Course it was empty the last time I was there, I hope they're all alright. "
" They're fine, Kakarrotto. " Vegeta grimaced, thinking back, ::Kakarrotto?::
::Hey! Veggie's in my head!:: Goku thought back cheerfully.
::Listen Kakarrotto, I'm going to play a little game of pretend with you for the next 3 minutes, do you think you
could play along long enough for me to get you somewhere where we can speak in private?::
::K!:: the larger saiyajin chirped, ::I am good at playing pretend little buddy::
" Right. " Vegeta said, then cleared his throat, " LISTEN HERE YOU INSANE DILLUSIONAL PEASANT! HOW _DARE_ YOU COME TO
THE ROYAL CASTLE PRETENDING TO BE MY OUJO! YOU'VE GOT SOME NERVE!!! "
" Heeheeheehee. " Goku bit his lip to keep from laughing. Vegeta slapped his hand over Goku's mouth.
" IF YOU SO MUCH AS SAY ANOTHER WORD I SHALL KILL YOU HERE AND NOW! IN FACT I'M TAKING YOU UNDER ARREST AND SENDING
YOU TO THE DUNGEON _PERSONALLY_!!! " the ouji raged, grabbing Goku by one of his wrists and dragging him off.
" Way to go, son! " Bejito walked by Vegeta and Goku in the intersecting hallway. The former king was carrying a
plateful of cookies and popping 2 in his mouth at once.
" Heh. " Vegeta grinned proudly, then yanked on Goku's wrist harder and walked off, " To the DUNGEON, you peon! "
" Hahahahaha! " Goku laughed.
" Oh, you DID find where I put those, thanks Beji. " Ruby poked her head around the corner just as Bejito made it
there, " Where's Vegeta going? " she blinked.
" He's taking that crazy peasant to the dungeon. " Bejito said casually, " This one thinks he's our son's "princess".
" he snickered at the thought.
Ruby paused, " ...but, I thought the dungeon's in the other direction. " she pointed over her shoulder.
" ....maybe it is.

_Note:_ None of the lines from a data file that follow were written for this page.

/-- MONITOR_WINDOW (R37): SCLK cycles counted over one monitor window. -/
def execMonitorWindow (count : Nat) (s : State) : Host.Outcome State Fault Refusal :=
  s.answerLive fun s =>
    let good := decide (1280 ≤ count ∧ count ≤ 1920)
    let s := s.onLat fun l =>
      { l with badWindows := if good then 0 else l.badWindows + 1
               goodWindows := if good then l.goodWindows + 1 else 0 }
    if 2 ≤ s.lat.badWindows then enterHeld (2 ^ 3) s else s

/-- MONITOR_COUNT (R37): monitor edges counted over 1600 SCLK cycles. -/
def execMonitorCount (count : Nat) (s : State) : Host.Outcome State Fault Refusal :=
  s.answerLive fun s =>
    let good := decide (205 ≤ count ∧ count ≤ 307)
    let s := s.onLat fun l =>
      { l with badCounts := if good then 0 else l.badCounts + 1
               goodCounts := if good then l.goodCounts + 1 else 0 }
    if 2 ≤ s.lat.badCounts then enterHeld (2 ^ 4) s else s

/-! INIT. -/

/-- Every lattice input of the image in force has completed its filter once (R38). -/
def State.latPrimed (s : State) : Bool := s.latContacts.all fun c => (s.contact c).primed

/-- Steps 2 to 5 of INIT may end: every input has completed its filter once, or has not done so 80 ms after they were to
begin. -/
def State.initRipe (s : State) : Bool :=
  match s.lat.initAt with
  | none => false
  | some t => s.latPrimed || decide (t + ms 80 ≤ s.now)

/-- LATTICE_INIT_END (R38): the checks of INIT end; `vectorsOk` is the result of the test vectors. While an off request
is pending the lattice stays in INIT (R316). -/
def execLatticeInitEnd (vectorsOk : Bool) (s : State) : Host.Outcome State Fault Refusal :=
  s.answerLive fun s =>
    if s.get Obj.latticeState != 0 || !s.lat.started || !s.initRipe || decide (s.lat.goodWindows < 2)
        || (s.rb 0).isNone || (s.rb 1).isNone || s.pow.off.isSome then s
    else
      let causes := bitVal (!s.salt.imageOk) + 2 * bitVal (!vectorsOk)
        + 64 * bitVal (s.rb 0 == some true || s.rb 1 == some true)
      if causes = 0 then latticeMoves (fun s => publish (evalLoop (s.put Obj.latticeState 1))) s
      else enterHeld causes s

/-- INIT begins to filter its inputs, after step 1 (R38, R349). -/
def startFilters (s : State) : State :=
  s.onLat fun l =>
    { l with started := true, contacts := List.replicate 256 { Contact.reset with since := s.now }
             pairs := l.pairs.map fun w => { w with badSince := none, goodSince := none }
             goodWindows := 0, badWindows := 0 }

end Sys2Proof.Machine
end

And maybe it isn't. " Bejito replied regally.
Ruby folded her arms and smirked at him, " You have no idea where it is either, do you? "
" ...no. " Bejito admitted, then perked up, " Cookie? "

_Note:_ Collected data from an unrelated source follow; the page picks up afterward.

-- ==== Sys2Proof/Machine/Functions.lean ====
section
/-!
DEFINITION. Machine/Functions.lean: functions, their states, drains and resets, the grant of execution lanes
(13_functions.md), weir intervals and uncorrectable queue errors (14_queues_flow.md).
Readings and choices in the log: DEDUCED 51, 53, 54, 55, 102.
-/
namespace Sys2Proof.Machine
open Sys2Proof Sys2Proof.Config

/-! Ownership of objects (R170). -/

/-- OwnerFunction of a table slot; an EMPTY slot and the factory slots belong to F0. -/
def State.ownerOfTable (s : State) (t : Nat) : Nat := if t ≤ 2 then 0 else ((s.table t).map (·.owner)).getD 0

/-- The function that owns an object. -/
def State.ownerOf (s : State) (k : Nat) : Nat :=
  match lookup k with
  | none => 0
  | some (_, i, d) =>
    match d.owner with
    | .f0 => 0
    | .axis => s.ownerOfAxis i
    | .chan => s.ownerOfChan i
    | .pin => s.ownerOfPin (16 * i + d.sub - 1)
    | .set => s.ownerOfSet i
    | .set2 => s.ownerOfSet (i / 2)
    | .table => s.ownerOfTable i
    | .state => s.ownerOfTable (i / 64)

/-! The binding check (R45). -/

/-- A binding of instance `i` as a write would leave it. -/
structure Binding where
  slot : Nat
  input : Nat
  door : Nat
  aux : Nat
  deriving DecidableEq, Repr

/-- The binding of an instance as it stands. -/
def State.binding (s : State) (i : Nat) : Binding :=
  if i < 8 then ⟨s.slotOf i, 0, 0, 0⟩
  else ⟨s.slotOf i, s.get (Obj.inputBase (i - 8)), s.get (Obj.doorwayBase (i - 8)), s.get (Obj.auxBase (i - 8))⟩

/-- The channel that a relative operand resolves to. -/
def Binding.chan (b : Binding) (r : Rel) : Nat :=
  (if r.base = 1 then b.input else if r.base = 2 then b.door else b.aux) + r.off

/-- A binding of an instance of function `fn` passes. -/
def State.bindingOk (s : State) (i fn : Nat) (b : Binding) : Bool :=
  if b.slot = 0xFF then true
  else
    match s.table b.slot with
    | none => true
    | some t =>
      s.kindFits i t.kind
        && t.rels.all (fun r => s.variant.hasChan (b.chan r) && (fn == 0 || s.ownerOfChan (b.chan r) == fn))
        && (fn == 0 || ((s.setOfFn fn).isSome
          && (decide (i < 8) || (s.image.door (s.doorOf (i - 8))).enabled)))

/-! ENABLE (R255). -/

/-- Instances of a function whose binding counts: its axes with a SeqTable, and its car sequencer. -/
def State.boundInsts (s : State) (n : Nat) : List Nat := (s.instsOf n).filter fun i => s.slotOf i != 0xFF

/-- The checks of R255; with a self-test failed that keeps F1–F7 DISABLED (R382) they fail. -/
def State.enableOk (s : State) (n : Nat) : Bool :=
  decide (s.get Obj.selfTestFail % 8 = 0) && s.get (Obj.boundSlot n) != 0xFF
    && (!((s.boundInsts n).any fun i => decide (8 ≤ i)) || s.get (Obj.seqSet n) != 0xFF)
    && (s.boundInsts n).all fun i =>
      s.bindingOk i n (s.binding i)
        && (decide (s.slotOf i ≤ 2) || ((s.table (s.slotOf i)).map fun t => t.owner == n).getD true)

/-- A function becomes ENABLED: its instances start, the orphan states end (R48, R137, R255, R364). -/
def enableFn (n : Nat) (s : State) : State :=
  let s := s.put (Obj.functionState n) 1
  let is := s.instsOf n
  let s := each is (fun i s => requestBus i 0 none (requestBus i 1 none s)) s
  let s := startInsts is s
  let s := orphanAll (s.chansOfFn n) false s
  freePins (s.pinsOf n) s

/-! Reset defaults (R180, R262). -/

/-- V objects that follow the hardware through a function reset. -/
def followsHardware (k : Nat) : Bool :=
  let idx := k / 256
  let sub := k % 256
  (decide (0x3100 ≤ idx ∧ idx < 0x3118) && (sub == 1 || sub == 2))
    || (decide (0x3200 ≤ idx ∧ idx < 0x3218)
      && (decide (0x20 ≤ sub ∧ sub ≤ 0x25) || sub == 0x27 || sub == 0x2C))
    || (decide (0x6100 ≤ idx ∧ idx < 0x6200) && (sub == 1 || sub == 3 || sub == 5))
    || (decide (0x6200 ≤ idx ∧ idx < 0x6300) && sub == 1)
    || decide (0x2120 ≤ idx ∧ idx < 0x2140)

/-- EnvState as the seeds give it: UNSEEDED, or ACTIVE (R85). -/
def seedState (a : Nat) (s : State) : State := s.put (Obj.envState a) (if s.unseeded a then 0 else 2)

/-- The V defaults of a function's resources (R262, R365). The base demands go back to 0 with OutputDemand. -/
def resetFn (n : Nat) (s : State) : State :=
  let t := { s with objs := s.objs.filter fun e => !(persOf e.1 == .v && !followsHardware e.1
    && decide (0x2100 * 256 ≤ e.1) && s.ownerOf e.1 == n) }
  let t := if n = 0 then s else t
  let t := each (t.axesOf n) seedState t
  let t := each (t.chansOfFn n) (fun c s => s.onChan c fun x =>
    { x with base := 0, flash := none, unlock := false, onAcc := 0, onAt := s.now
             demandOffAt := if 0 < x.base then s.now else x.demandOffAt }) t
  resetPins n t

/-! FunctionControl (R253, R254). -/

/-- Whether the master at slot `m` may write FunctionControl of `n`: the status (R253). -/
def State.fnWriter (s : State) (m n : Nat) : Nat :=
  let b := s.get (Obj.boundSlot n)
  if m = b ∧ s.holds m (8 + n) = true then 0
  else if m = s.get (Obj.boundSlot 0) ∧ (b = m ∨ b = 0xFF ∨ s.placeNo b ≠ 2) then
    (if s.holds m 0 then 0 else 0x0401)
  else if m = b then 0x0401 else 0x0103

/-- A drain begins (R254, R258). -/
def startDrain (n : Nat) (enabled reset : Bool) (joined : List Nat) (s : State) : State :=
  (s.put (Obj.functionState n) 2).onFn n fun f =>
    { f with drainAt := s.now, targetEnabled := enabled, resetPending := reset, boundary := false, joined := joined }

/-- FunctionControl of a function takes a value: the status, or none while the write waits for the drain (R254). `flight`
is the transaction that waits. -/
def fnControl (n v : Nat) (flight : Option Nat) (s : State) : Option Nat × State :=
  match s.fnState n, v with
  | 0, 1 => if s.enableOk n then (some 0, enableFn n s) else (some 0x0206, s)
  | 0, 3 => (some 0, (resetFn n s).inc (Obj.resetCount n))
  | 0, _ => (some 0, s)
  | 1, 1 => (some 0, s)
  | 1, 3 => (none, startDrain n true true flight.toList s)
  | 1, _ => (none, startDrain n false false flight.toList s)
  | _, 1 => (some 0x0701, s)
  | _, 3 => (none, s.onFn n fun f => { f with resetPending := true, joined := f.joined ++ flight.toList })
  | _, _ => (none, s.onFn n fun f => { f with targetEnabled := false, joined := f.joined ++ flight.toList })

/-- A waiting FunctionControl write asked for RESET. -/
def State.asksReset (s : State) (id : Nat) : Bool :=
  ((s.flight id).map fun f => match f.req with
    | .write _ _ d => d == [3]
    | _ => false).getD false

/-- The drain of a function ends (R259, R261, R262). -/
def drainEnd (n : Nat) (s : State) : State :=
  let f := s.fn n
  let s := s.put (Obj.lastDrainTime n) ((s.now - f.drainAt) / us 1)
  let s := if f.resetPending then
      each (s.instsOf n) (fun i s => requestBus i 0 none (requestBus i 1 none s)) (resetFn n s)
    else s
  let ok := !f.targetEnabled || s.enableOk n
  let s := if f.targetEnabled && ok then enableFn n s else s.put (Obj.functionState n) 0
  let s := if f.resetPending then s.inc (Obj.resetCount n) else s
  let s := s.onFn n fun f => { f with resetPending := false, boundary := false, joined := [] }
  each f.joined (fun id s => complete id (if !ok && s.asksReset id then 0x0206 else 0) s) s

/-- DRAIN_END (R261). -/
def execDrainEnd (n : Fin 8) (s : State) : Host.Outcome State Fault Refusal :=
  s.answerLive fun s =>
    if s.fnState n == 2 && (s.fn n).boundary && s.fnInFlight n == 0 then drainEnd n s else s

/-- Every ENABLED function of F1 to F7 begins to drain, as at D1 (R318). -/
def drainAll (s : State) : State :=
  each (s.fns17.filter fun n => s.fnState n == 1) (fun n => startDrain n false false []) s

/-- Functions with StartEnabled are enabled at the end of start-up (R256). -/
def startFns (s : State) : State :=
  each (s.fns17.filter fun n => s.flag (Obj.startEnabled n)) (fun n s =>
    if s.enableOk n then enableFn n s
    else faultRecord 0x22 srcDevice (Obj.functionState n) 0 0 0 0 0 0 s) s

/-- Outputs and pins of F0 and of DISABLED functions stand at their orphan states (R250, R261). -/
def idleOrphans (s : State) : State :=
  each (0 :: s.fns17.filter fun n => s.fnState n == 0) (fun n s =>
    orphanPins (s.pinsOf n) (orphanOutputs ((s.chansOfFn n).filter fun c => isOutput (s.mode c)) s)) s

" Thank you. " Ruby took one and the couple walked off.


" Ah, here we go. " Vegeta opened a nearby door, " Get in Kakarrot! " he snapped, whispering loudly, then pushed Goku
inside.
Goku looked around to find they were in a large room similiar to something you'd find at a hotel, " Hey, this isn't
the dungeon. " he said, confused.
The ouji sweatdropped, " I wasn't TAKING you to the dungeon, BAKA! " Vegeta snorted, then coughed, " Now that that's
over....I MISSED YOU!! " the little ouji cried happily, hugging the larger saiyajin.

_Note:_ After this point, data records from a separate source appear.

/-- Records that a clear removes: committed ones and those of the Brine buffer below the cut (R163). -/
def clearLog (l cut : Nat) (s : State) : Nat × State :=
  let all := s.salt.logOf l ++ s.recd.brineOf l
  let newest := if l = 2 then (all.drop (all.length - 32)).map (·.seqNo) else []
  let goes (r : LogRec) : Bool := r.log == l && !(l == 2 && (r.pinned || newest.contains r.seqNo))
  let ring := s.salt.ringOf l
  let n := (ring.filter goes).length + ((s.recd.brine.take cut).filter goes).length
  let s := (s.onSalt fun p => p.setRing l (ring.filter fun r => !goes r)).onRec fun q =>
    { q with brine := (q.brine.take cut).filter (fun r => !goes r) ++ q.brine.drop cut }
  (n, moveFill 11 (s.inc (Obj.clearCount l)))

/-- A clear of one log or store: how many it removed (R163). -/
def clearOne (l cut : Nat) (s : State) : Nat × State :=
  match l with
  | 3 => ((s.recd.histos.filter (· != Histo.empty)).length,
      (s.onRec fun r => { r with histos := List.replicate 102 Histo.empty }).onSalt fun p =>
        { p with histos := List.replicate 102 Histo.empty })
  | 4 => ((s.recd.extremes.filter (· != Extreme.empty)).length,
      (s.onRec fun r => { r with extremes := List.replicate 56 Extreme.empty }).onSalt fun p =>
        { p with extremes := List.replicate 56 Extreme.empty })
  | _ => clearLog l cut s

/-- The logs and stores that a code of ClearLog names. -/
def clearCodes (code : Nat) : List Nat := if code = 5 then [0, 1, 2, 3, 4] else [code]

/-- What the commit of a transaction makes the committed state; records CLEARED follow the commit (R145, R157, R163). -/
def commitData (j : Job) (s : State) : State × List (Nat × Nat) :=
  match j.kind with
  | .flush _ =>
    let cutRecs := s.recd.brine.take j.cut
    let s := s.onRec fun r => { r with brine := r.brine.drop j.cut }
    let s := applyUpdates j.updates (each cutRecs toLog s)
    let s := match j.snap with
      | none => s
      | some n =>
        let s := s.onSalt fun p => { p with histos := n.histos, extremes := n.extremes, envelopes := n.envs.getD p.envelopes }
        healWords 0x069000 0x074FFF none (if n.envs.isSome then healWords 0x063000 0x068FFF none s else s)
    let s := (s.inc Obj.flushCount).put Obj.lastFlushDuration ((s.now - j.startedAt) / us 1)
    (moveFill 11 s, [])
  | .store snap scope counted masks =>
    let was := { s with objs := masks }
    let kept := s.salt.inForce.filter fun e => !was.inScope scope e.1
    let copy := (snap ++ kept).foldl (fun c e => storePut (defaultOf s.variant e.1) e.1 e.2 c) []
    let s := s.onSalt fun p =>
      if p.inForceB then { p with copyA := copy, inForceB := false } else { p with copyB := copy, inForceB := true }
    let s := s.onRec fun r => { r with unstored := r.unstored.filter fun w => !counted.contains w.1 }
    ((if scope = 0xFF then healWords 0x002000 0x011FFF none s else s).inc Obj.storeCount, [])
  | .image img => (healWords 0x012000 0x012FFF (some 1) (s.onSalt fun p => { p with pendingImage := some img }), [])
  | .promote act =>
    (healWords 0x012000 0x012FFF (if act.isSome then none else some 1)
      (s.onSalt fun p => { p with activeImage := act.getD p.activeImage, pendingImage := none
                                  imageOk := p.imageOk || act.isSome }), [])
  | .tables loads =>
    (each loads (fun (t, x) s =>
      healWords 0x013000 0x062FFF (some t) (s.onSalt fun p => { p with tables := p.tables.set t (some x) })) s, [])
  | .clear code _ =>
    (clearCodes code).foldl (fun (s, out) l =>
      let (n, s) := clearOne l j.cut s
      (s, out ++ [(l, n)])) (s, [])

/-- Kind of a transaction in its journal entry: which of the five of R145 it is. -/
def JobKind.code : JobKind → Nat
  | .flush _ => 0
  | .store .. => 1
  | .image _ => 2
  | .promote _ => 2
  | .tables _ => 3
  | .clear .. => 4

/-- A journal slot in rotation: 64 of them (R144, R145). -/
def pushSlot (x : JournalSlot) (xs : List JournalSlot) : List JournalSlot :=
  let ys := xs ++ [x]
  ys.drop (ys.length - 64)

/-- The running transaction commits (R145, R157, R158). Its operations complete; work behind a final flush can commit no
more (R418). A DeviceReset and a CELL_UV that waited for the final flush act (R297, R347). -/
def commitJob (j : Job) (s : State) : State :=
  let n := (s.get Obj.flushNumber + 1) % 4294967296
  let final := decide (j.kind = .flush true)
  let (s, cleared) := commitData j s
  let s := s.put Obj.flushNumber n
  let s := s.onSalt fun p => { p with journal := pushSlot ⟨n, j.kind.code, true⟩ p.journal, opSeconds := j.opSeconds
                                      powerCycles := j.powerCycles, finalMark := final }
  let s := s.onRec fun r => { r with running := none, lastCommit := s.now, brineError := false }
  let s := if s.diag.badWords.isEmpty then s.setBit Obj.periodicFault 1 false else s
  let s := s.put Obj.recorderState (if final then 3 else 1)
  let s := completeAll j.flights 0 s
  let slot := match j.kind with
    | .clear _ m => m
    | _ => 0xFF
  let s := each cleared (fun (l, c) s =>
    admitEvent 1 0x16 srcDevice ([byte l, byte slot, 0, 0] ++ toLe 4 c) s) s
  if final then
    let ids := s.recd.queue.flatMap (·.flights)
    let s := completeAll ids 0x0340 (s.onRec fun r => { r with queue := [] })
    let s := if s.sup.rsvOffAtCommit then s.onSup fun u => { u with ppRsv := false, rsvOffAtCommit := false } else s
    if s.rst.device then s.onRst fun r => { r with deviceCommitAt := some s.now } else s
  else kick s

/-- The running transaction is lost with the logic die (R146, R339); its entry may have been written. -/
def cutJob (s : State) : State :=
  match s.recd.running with
  | none => s
  | some j =>
    let (k, s) := s.draw
    if entryWritten k then
      s.onSalt fun p => { p with journal := pushSlot ⟨(s.get Obj.flushNumber + 1) % 4294967296, j.kind.code, false⟩ p.journal }
    else s

/-! Opening (R146, R147, R156, R164, R335, R336). -/

/-- A bad word that the opening finds in the committed state: any outside the log areas. -/
def stateWord (a : Nat) : Bool := decide (a < 0x075000) || decide (0x3FF000 ≤ a)

/-- P objects take their stored values; the ones held in VAON only after a POR of VAON (R174, R180). -/
def loadStored (por : Bool) (s : State) : State :=
  let es := (s.salt.inForce ++ s.salt.envelopes).filter fun e => por || !heldInVaon e.1
  each ((List.range 24).filter s.variant.hasAxis) seedState (each es (fun e s => s.put e.1 e.2) s)

/-- The Saltpan is opened: recovery, counters, P objects, and the START record before any other (R146, R164). -/
def openRecorder (por : Bool) (cause : Nat) (s : State) : State :=
  let badImage := s.diag.badWords.any fun w => decide (0x012000 ≤ w.1 ∧ w.1 ≤ 0x012FFF) && w.2 == 0
  let ok := s.salt.readable && !(s.diag.badWords.any fun w => stateWord w.1)
  let s := s.onSalt fun p => { p with readable := ok, imageOk := p.imageOk && !badImage }
  let cutOff := ok && ((s.salt.journal.getLast?).map fun x => !x.committed).getD false
  let s := if cutOff then
      (s.inc Obj.interruptedFlushCount).onSalt fun p => { p with journal := p.journal.filter (·.committed) }
    else s
  let final := s.salt.finalMark
  let s := s.put Obj.operatingSeconds (if ok then (s.salt.opSeconds + (if final then 1 else 601)) % 4294967296 else 0)
  let s := s.put Obj.powerCycleCount ((s.salt.powerCycles + 1) % 16777216)
  let s := s.onSalt fun p => { p with finalMark := false, powerCycles := s.get Obj.powerCycleCount }
  let s := s.put Obj.recorderState (if ok then 1 else 4)
  let s := s.onRec fun r =>
    { r with nextSeq := (List.range 3).map fun l => (s.get (Obj.newestSeq l) + (if final then 1 else 8192)) % 4294967296
             gapNext := List.replicate 3 (!final)
             lastCommit := s.now
             histos := if ok then s.salt.histos else r.histos
             extremes := if ok then s.salt.extremes else r.extremes
             tables := if ok then s.salt.tables else r.tables
             activeImage := if ok then s.salt.activeImage else r.activeImage
             pendingImage := if ok then s.salt.pendingImage else none }
  let s := if ok then loadStored por s else s
  let s := s.put Obj.pendingState (bitVal s.recd.pendingImage.isSome)
  let body := [byte cause, byte (bitVal cutOff + 4 * bitVal final), 0, 0] ++ toLe 4 (s.get Obj.interruptedFlushCount)
    ++ toLe 4 (s.get Obj.flushNumber) ++ [0, 0, 0, 0] ++ toLe 8 s.utcOrZero
  (admitRec 2 0x25 srcDevice body s).2

/-- The START record of this opening shows that an off request met the start (R152, R317). -/
def markStart (s : State) : State :=
  let is (r : LogRec) : Bool := r.kind == 0x25 && r.powerCycle == s.get Obj.powerCycleCount
  let mark (r : LogRec) : LogRec := { r with body := r.body.modify 1 (· ||| 2) }
  if (s.recd.brine.drop s.recd.cutNow).any is then
    s.onRec fun q => { q with brine := q.brine.map fun r => if is r then mark r else r }
  else
    match (s.recd.brine ++ s.salt.logOf 2).find? is with
    | none => s
    | some r =>
      let r := LogRec.latest s.recd.allUpdates r
      s.onRec fun q => { q with updates := q.updates.filter (fun x => !is x) ++ [mark r] }

/-! Commands. -/

/-- FLUSH_PERIOD_EXPIRY (R157): FlushPeriod since the last commit. -/
def execFlushPeriodExpiry (s : State) : Host.Outcome State Fault Refusal :=
  s.answerLive fun s =>
    if s.recd.lastCommit + sec (s.get Obj.flushPeriod) ≤ s.now then wantFlush s else s

/-- FLUSH_START (R157): the flush at the head of the queue takes its cut. -/
def execFlushStart (s : State) : Host.Outcome State Fault Refusal :=
  s.answerLive fun s =>
    match s.recd.running, s.recd.queue with
    | none, j :: js => if j.isFlush then startJob j (s.onRec fun r => { r with queue := js }) else s
    | _, _ => s

/-- JOURNAL_COMMIT (R145): a flush has taken its time (R157). -/
def execJournalCommit (s : State) : Host.Outcome State Fault Refusal :=
  s.answerLive fun s =>
    match s.recd.running with
    | none => s
    | some j => if j.startedAt + us j.estimate ≤ s.now then commitJob j s else s

/-- HISTOGRAM_SAMPLE (R161): VFLD of each die in mV, and the logic-die temperature in 0.1 °C. -/
def execHistogramSample (vfld : List Nat) (temp : Int) (s : State) : Host.Outcome State Fault Refusal :=
  s.answerLive fun s =>
    histoCount 101 temp (each ((List.range 4).filter s.variant.hasDie) (fun k s =>
      histoCount (96 + k) (vfld.getD k 0) s) s)

/-- EXTREME_SAMPLE (R162): 1 ms means of VFLD, VRSV, the rails VCORE, VAUX, VIO, VPHY, VAON in mV and the temperature. -/
def execExtremeSample (vfld : List Nat) (vrsv : Nat) (rails : List Nat) (temp : Int) (s : State) :
    Host.Outcome State Fault Refusal :=
  s.answerLive fun s =>
    let s := each (List.range 5) (fun i s => s.put (Obj.vcoreVoltage + i) (rails.getD i 0)) s
    let s := each ((List.range 4).filter s.variant.hasDie) (fun k s => extremeSample (48 + k) (vfld.getD k 0) s) s
    let s := if s.variant.isT then extremeSample 52 vrsv s else s
    let s := extremeSample 53 temp s
    extremeSample 55 (rails.getD 4 0) (extremeSample 54 (rails.getD 0 0) s)

end Sys2Proof.Machine
end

" I MISSED VEGGIE TOO!! " Goku cried in response, hugging back, " Oh Veggie I thought I'd NEVER find you again! "
" Me too! I thought something terrible had happened to you you big stupid peasant! " Vegeta sniffled happily.
" Something did. "
Vegeta let go, then realizing what he had just done felt a red glow seep into his face. He laughed nervously and
shook it off, " What--what happened to you, Kakarrotto? "
" Veggie your Daddy threw everyone in the dungeon! He wouldn't even hear them out before sending them down the hole
there! Chi-chan, Gohan, and Bulma are all down there! " Goku explained.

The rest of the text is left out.